Quick engineering for outlier detection

Photo by author

# Introduction

Outliers represent extreme values in a given dataset. They are so extreme that they can spoil your analysis like heavily skewed statistics. For example, in a player height dataset, 12 feet is an outlier even for NBA players and pulls the mean up significantly.

How do we handle them? We will answer this question by conducting a real-life data project requested by physician partners during the data scientist recruitment process.

First, we’ll explore detection methods, define outliers, and finally craft prompts to implement the process.

# What are the methods of outlier detection and removal?

Outlier detection depends on the dataset you have. How?

For example, if your dataset has a normal distribution, you can use the standard deviation or z-score to detect them. However, if your dataset does not follow a normal distribution, you can use the percentile method, principal component analysis (PCA), or the interquartile range (IQR) method.

You can check This article To see how to detect outliers using a box plot.

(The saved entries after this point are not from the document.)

-- ==== Sys2Proof/Certificates/Slice0/Obligations.lean ====
section
/-! DEFINITION. The statements for the provers, family by family. Each says what an instruction or the machine does, what it leaves unchanged,
and when it completes; `Sys2Proof.Claims` holds the terms they are said in. -/

section

open Sys2Proof Sys2Proof.Machine Sys2Proof.Claims

/-! ## Integer, address and predicate instructions -/

/-- R190: SDIV and SREM divide with truncation toward zero, and the group issues nothing on its three turns that follow; turns of a group
are 16 clocks apart (R82). -/
def Obligations.Division : Prop :=
  ∀ (s : State) (h : Here) (u : Bool) (d a b : SReg), s.here = some h →
    let x := h.readS a
    let y := h.readS b
    let result := fun (i : Instr) (v : DWord) =>
      Completes s h i 1 fun t k => ScalarIs h k d v ∧ PredsKept h k ∧ Quiet s t h k ∧ k.group.due = h.group.due + 3 * 16
    encode (.sdiv u d a b) = [(BitVec.ofBool u).setWidth 4 ++ b ++ a ++ d ++ (0x05 : BitVec 8) ++ (0 : BitVec 2)] ∧
    encode (.srem u d a b) = [(BitVec.ofBool u).setWidth 4 ++ b ++ a ++ d ++ (0x06 : BitVec 8) ++ (0 : BitVec 2)] ∧
    (y = 0 → result (.sdiv u d a b) 0xFFFFFFFFFFFFFFFF ∧ result (.srem u d a b) x) ∧
    (u = false → x.toInt = -2 ^ 63 → y.toInt = -1 → result (.sdiv u d a b) x ∧ result (.srem u d a b) 0) ∧
    (y ≠ 0 → u = true → result (.sdiv u d a b) (BitVec.ofNat 64 (x.toNat / y.toNat)) ∧
      result (.srem u d a b) (BitVec.ofNat 64 (x.toNat % y.toNat))) ∧
    (y ≠ 0 → u = false → ¬(x.toInt = -2 ^ 63 ∧ y.toInt = -1) →
      ∃ q r : Int, (q.natAbs = x.toInt.natAbs / y.toInt.natAbs ∧ (q < 0 → (x.toInt < 0 ↔ 0 < y.toInt)) ∧
          (0 < q → (x.toInt < 0 ↔ y.toInt < 0))) ∧
        r = x.toInt - q * y.toInt ∧ (r ≠ 0 → (r < 0 ↔ x.toInt < 0)) ∧
        result (.sdiv u d a b) (BitVec.ofInt 64 q) ∧ result (.srem u d a b) (BitVec.ofInt 64 r))

/-- Table 13-1, with R76 and R186: each integer instruction writes one scalar and nothing else, `nop` nothing. R191: shifts by sb[5:0],
and the bit fields at sb[5:0] of width Min(sb[13:8] + 1, 64 - pos). -/
def Obligations.IntegerResults : Prop :=
 (∀ (s : State) (h : Here) (u : Bool) (d a b : SReg), s.here = some h →
    let x := h.readS a
    let y := h.readS b
    let wide := fun v : DWord => if u then v.zeroExtend 128 else v.signExtend 128
    let less := if u then x.toNat ≤ y.toNat else x.toInt ≤ y.toInt
    Passes s h .nop 1 ∧
    ScalarResult s h (.sadd d a b) d (x + y) ∧
    ScalarResult s h (.ssub d a b) d (x - y) ∧
    ScalarResult s h (.smul d a b) d (x * y) ∧
    ScalarResult s h (.smulh u d a b) d ((wide x * wide y).extractLsb' 64 64) ∧
    ScalarResult s h (.sand d a b) d (x &&& y) ∧
    ScalarResult s h (.sor d a b) d (x ||| y) ∧
    ScalarResult s h (.sxor d a b) d (x ^^^ y) ∧
    ScalarResult s h (.sandn d a b) d (x &&& ~~~y) ∧
    ScalarResult s h (.smin u d a b) d (if less then x else y) ∧
    ScalarResult s h (.smax u d a b) d (if less then y else x) ∧
    (∃ n, n ≤ 64 ∧ (∀ k, k < n → x.getLsbD (63 - k) = false) ∧ (n < 64 → x.getLsbD (63 - n) = true) ∧
      ScalarResult s h (.sclz d a) d (BitVec.ofNat 64 n)) ∧
    ScalarResult s h (.spopc d a) d (BitVec.ofNat 64 ((List.range 64).countP x.getLsbD))) ∧
 (∀ (s : State) (h : Here) (sx : Bool) (d a b : SReg), s.here = some h →
    let x := h.readS a
    let old := h.readS d
    let k := ((h.readS b).extractLsb' 0 6).toNat
    let w := min (((h.readS b).extractLsb' 8 6).toNat + 1) (64 - k)
    let inField := fun j => decide (k ≤ j) && decide (j < k + w)
    ScalarResult s h (.sshl d a b) d (x <<< k) ∧
    ScalarResult s h (.sshr d a b) d (x >>> k) ∧
    ScalarResult s h (.ssar d a b) d (x.sshiftRight k) ∧
    (∃ v : DWord, (∀ j, j < 64 → v.getLsbD j = if j < w then x.getLsbD (k + j) else sx && x.getLsbD (k + w - 1)) ∧
      ScalarResult s h (.sbfx sx d a b) d v) ∧
    (∃ v : DWord, (∀ j, j < 64 → v.getLsbD j = if inField j then x.getLsbD (j - k) else old.getLsbD j) ∧
      ScalarResult s h (.sbfi d a b) d v))

/-- R192: SLEA, SCMP and SSEL; SSEL tests its predicate in the active lanes. R204 and R205: SPTEST and SPCAST, for a team without aliases
(R359). -/
def Obligations.AddressesAndTests : Prop :=
 (∀ (s : State) (h : Here) (m : BitVec 4) (c : Cond) (neg : Bool) (p : PReg) (d a b : SReg), s.here = some h →
    let x := h.readS a
    let y := h.readS b
    let some1 := ∃ l, l < 64 ∧ laneBit (h.readP p) l = true ∧ laneBit h.strand.exec l = true
    ScalarResult s h (.slea m d a b) d (x + y * BitVec.ofNat 64 (2 ^ m.toNat)) ∧
    (Compares c x y → ScalarResult s h (.scmp c d a b) d 1) ∧
    (¬Compares c x y → ScalarResult s h (.scmp c d a b) d 0) ∧
    ((some1 ↔ neg = false) → ScalarResult s h (.ssel neg p d a b) d x) ∧
    (¬(some1 ↔ neg = false) → ScalarResult s h (.ssel neg p d a b) d y)) ∧
 (∀ (s : State) (h : Here) (w : Window) (d a b : SReg), s.here = some h → h.team.aliases = [] →
    let x := h.readS a
    let n := x.toNat
    let top := n / 2 ^ 60
    let core := n / 2 ^ 36 % 2048
    let gallery := n / 2 ^ 40 % 8
    let valid := (top = 0x0 ∧ n < 2 ^ 57) ∨ (top = 0xA ∧ n % 2 ^ 60 < 2 ^ 24) ∨
      (top = 0xB ∧ n % 2 ^ 60 / 2 ^ 47 = 0 ∧ n % 2 ^ 36 / 2 ^ 24 = 0) ∨
      (top = 0xC ∧ n % 2 ^ 60 / 2 ^ 43 = 0 ∧ n % 2 ^ 40 / 2 ^ 28 = 0)
    let isLocal := (top = 0xB → core = h.team.core) ∧ (top = 0xC → gallery = coreGallery h.team.core)
    (valid → isLocal → ScalarResult s h (.sptest d a) d (BitVec.ofNat 64 (top + 16))) ∧
    (valid → ¬isLocal → ScalarResult s h (.sptest d a) d (BitVec.ofNat 64 top)) ∧
    (¬valid → ScalarResult s h (.sptest d a) d 0xF) ∧
    ((h.readS b).getLsbD 0 = false → valid → isLocal → top = Window.code w →
      ScalarResult s h (.spcast w d a b) d (BitVec.ofNat 64 (match w with
        | .global => n
        | .priv | .scratch => n % 2 ^ 24
        | .shared => n % 2 ^ 28))) ∧
    ((h.readS b).getLsbD 0 = false → ¬(valid ∧ isLocal ∧ top = Window.code w) → ScalarResult s h (.spcast w d a b) d 0) ∧
    ((h.readS b).getLsbD 0 = true →
      ScalarResult s h (.spcast w d a b) d (BitVec.ofNat 64 (match w with
        | .global => if n < 2 ^ 57 then n else 0
        | .priv => if n < 2 ^ 24 then 0xA * 2 ^ 60 + n else 0
        | .scratch => if n < 2 ^ 24 then 0xB * 2 ^ 60 + h.team.core * 2 ^ 36 + n else 0
        | .shared => if n < 2 ^ 28 ∧ n / 2 ^ 24 ≤ 11 then 0xC * 2 ^ 60 + coreGallery h.team.core * 2 ^ 40 + n else 0))))

/-- R193 and R194: the immediate instructions' words and results. -/
def Obligations.Immediates : Prop :=
  ∀ (s : State) (h : Here) (d a : SReg) (i : BitVec 10) (k : BitVec 6) (w : BitVec 16), s.here = some h →
    let x := h.readS a
    let imm := fun (op : BitVec 8) (n : BitVec 10) => [n ++ a ++ d ++ op ++ (0 : BitVec 2)]
    encode (.saddi d a i) = imm 0x17 i ∧ encode (.sandi d a i) = imm 0x18 i ∧ encode (.sori d a i) = imm 0x19 i ∧
    encode (.sxori d a i) = imm 0x1A i ∧ encode (.sshli d a k) = imm 0x1B (k.zeroExtend 10) ∧
    encode (.sshri d a k) = imm 0x1C (k.zeroExtend 10) ∧ encode (.ssari d a k) = imm 0x1D (k.zeroExtend 10) ∧
    encode (.smovi d w) = [w ++ d ++ (0x1E : BitVec 8) ++ (0 : BitVec 2)] ∧
    encode (.smovhi d w) = [w ++ d ++ (0x1F : BitVec 8) ++ (0 : BitVec 2)] ∧
    ScalarResult s h (.saddi d a i) d (x + BitVec.ofInt 64 i.toInt) ∧
    ScalarResult s h (.sandi d a i) d (x &&& BitVec.ofInt 64 i.toInt) ∧
    ScalarResult s h (.sori d a i) d (x ||| BitVec.ofInt 64 i.toInt) ∧
    ScalarResult s h (.sxori d a i) d (x ^^^ BitVec.ofInt 64 i.toInt) ∧
    ScalarResult s h (.sshli d a k) d (BitVec.ofNat 64 (x.toNat * 2 ^ k.toNat)) ∧
    ScalarResult s h (.sshri d a k) d (BitVec.ofNat 64 (x.toNat / 2 ^ k.toNat)) ∧
    ScalarResult s h (.ssari d a k) d (BitVec.ofInt 64 (x.toInt / 2 ^ k.toNat)) ∧
    ScalarResult s h (.smovi d w) d (BitVec.ofInt 64 w.toInt) ∧
    ScalarResult s h (.smovhi d w) d (BitVec.ofNat 64 ((h.readS d).toNat * 65536 + w.toNat))

/-- R195: the predicate instructions act on all 64 lanes whatever EXEC holds. -/
def Obligations.Predicates : Prop :=
  ∀ (s : State) (h : Here) (d a b : PReg) (sd sa : SReg), s.here = some h →
    let x := h.readP a
    let y := h.readP b
    PredResult s h (.pand d a b) d (x &&& y) ∧
    PredResult s h (.por d a b) d (x ||| y) ∧
    PredResult s h (.pxor d a b) d (x ^^^ y) ∧
    PredResult s h (.pandn d a b) d (x &&& ~~~y) ∧
    ScalarResult s h (.pcnt sd a) sd (BitVec.ofNat 64 ((List.range 64).countP x.getLsbD)) ∧
    PredResult s h (.pfroms d sa) d (h.readS sa) ∧
    ScalarResult s h (.ptos sd a) sd x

In this section, we’ll explore the procedures and Python code to implement these techniques.

// Standard deviation method

In this method, we can define outliers by measuring how much each value deviates from the mean.

For example, in the graph below, you can see the normal distribution and $\pm3$ standard deviation from the mean.

To use this method, first measure the mean and calculate the standard deviation. Next, determine the threshold by adding and subtracting three standard deviations from the mean, and filter the dataset to retain only values within that range. This is Pandas The code that performs this operation.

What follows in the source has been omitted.